Daily Life of Soldiers and Officers
Caption: Officers in the mess, circa 1850
The social hub for officers was the mess. The word originated from the custom among officers of sharing costs to improve the standard of meals they took together. The practice was known as "messing." It spread, and in the 1760s commanding officers were encouraged to establish officers' messes, not only for the material advantages they brought, but also to develop regimental spirit and for the men to live "together like a family." 83 Little by little, the regimental messes became more sophisticated; first they procured their own dishes and glassware, then silverware, luxurious furniture and their own personnel. The costs were covered by a deduction from each officer's salary, in proportion to his rank, in addition to a contribution from the sovereign, beginning in 1818.

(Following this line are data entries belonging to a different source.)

-- ==== Sys2Proof/Machine/State.lean ====
section
/-! DEFINITION. The state of the machine as plain data: every piece of state the spec gives the part, and, marked
MODEL, the few fields the model adds. Default values are the values at reset.
Readings and choices of the model: DESIGN CHOICE log entries 1, 2, 3, 4, 6, 45, 49, 61, 70, 71; DEDUCED log entry 8. -/

namespace Sys2Proof.Machine

/-- Bytes by address, in canonical form: addresses strictly rising, no entry equal to 0, which is what an unlisted
address reads as (log entry 2). -/
abbrev Memory := List Host.Cell

/-- Reasons for which a step stops. -/
inductive Fault where
  /-- Raised by step when a turn names a unit the part does not have (R11, R12, R14).
  Safe: no agent of the part takes such a turn. -/
  | noSuchUnit
deriving DecidableEq, Repr, Inhabited

/-- Reasons for which an instruction has no meaning here. -/
inductive Refusal where
  /-- Raised by exec for an instruction without a meaning in the model. Safe: nothing is claimed of it. -/
  | notModelled (mnemonic : String)
deriving DecidableEq, Repr, Inhabited

/-- A level of a loop stack (R178): first and last word of the body, iterations left, and whether the loop is
private to its sequencer (R40). -/
structure LoopLv where
  start : Word := 0
  stop : Word := 0
  left : Nat := 0
  priv : Bool := false
  /-- The body has been begun a second time (R424). -/
  again : Bool := false
deriving DecidableEq, Repr, Inhabited

/-- The span of a private C word, recorded where it must be checked (R424): the words from lo to hi, and the
address of the C word. -/
structure Span where
  lo : Word := 0
  hi : Word := 0
  cword : Word := 0
  /-- Walk index of the C word, and whether the span counts only if the owner took the branch there. -/
  walk : Int := 0
  cond : Bool := false
deriving DecidableEq, Repr, Inhabited

/-- A sequencer of a slot. -/
structure Seq where
  /-- Program counter; 64 bits; R28; reset 0, the task's code address at start (R30). -/
  pc : Word := 0
  /-- Walk position; R36; reset 0. -/
  walk : Int := 0
  /-- Return stack, top first, at most 16 entries of 64 bits; R177; reset empty. -/
  ret : List Word := []
  /-- Loop stack, innermost first, at most 8 levels; R178; reset empty. -/
  loops : List LoopLv := []
  /-- The sequencer has passed END; R187; reset true (no task). -/
  ended : Bool := true
  /-- Spans of the other sequencer's private C words that this one has passed; R424; reset empty. -/
  spans : List Span := []
  /-- Private forward branches and jumps taken, by address and walk index; R424; reset empty. -/
  taken : List (Word × Int) := []
  /-- Private backward branches and jumps taken and not passed again; R424; reset empty. -/
  back : List Span := []
  /-- Private calls whose return entry stands: depth of the return stack and address; R424; reset empty. -/
  calls : List (Nat × Word) := []
  /-- Held at a wait or barrier word; R181; reset false. -/
  waiting : Bool := false
deriving DecidableEq, Repr, Inhabited

/-- The helper sequencer of a slot (R47, R48). -/
structure Helper where
  /-- Program counter; 64 bits; R28; reset 0. -/
  pc : Word := 0
  /-- h0 to h7, 64 bits each, h0 reads as zero; R28; reset 0. -/
  h : Map Word := []
  /-- Loop stack, at most 4 levels; R178; reset empty. -/
  loops : List LoopLv := []
  /-- Running, as against idle; R47; reset idle. -/
  run : Bool := false
  /-- The helper has reached END and waits for its T words to retire; R48; reset false. -/
  ending : Bool := false
  /-- Window-relative address of the flag that END writes; R248; reset 0. -/
  flag : Word := 0
  /-- Token field of the HSPAWN that started the stream; R248; reset 0. -/
  tok : BitVec 4 := 0
deriving DecidableEq, Repr, Inhabited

In the nineteenth century, the mess became a comfortable place where an officer could find books, newspapers, board games and a fine wine cellar and where he could discuss matters with his colleagues in a warm and pleasant atmosphere. It was the military equivalent of a good private club. In several garrisons the officers' mess was far from inferior to establishments found locally; in fact it was probably superior in terms of refined living and in terms of the intellectual matters discussed. Of course there were obligations, chief among which was that members had to behave like gentlemen. The first regulations appeared at the beginning of the nineteenth century; single members were generally required to dine there three or four times per week, with married members and civilian gentlemen entitled to visit as a guest once a week. An unannounced visit by a woman would cause an absolute scandal. Women were, however, admitted once a month for a gala dinner in their honour. The regimental musicians usually played at the dinner for guests and at the ladies' dinner, the latter concluding with dancing.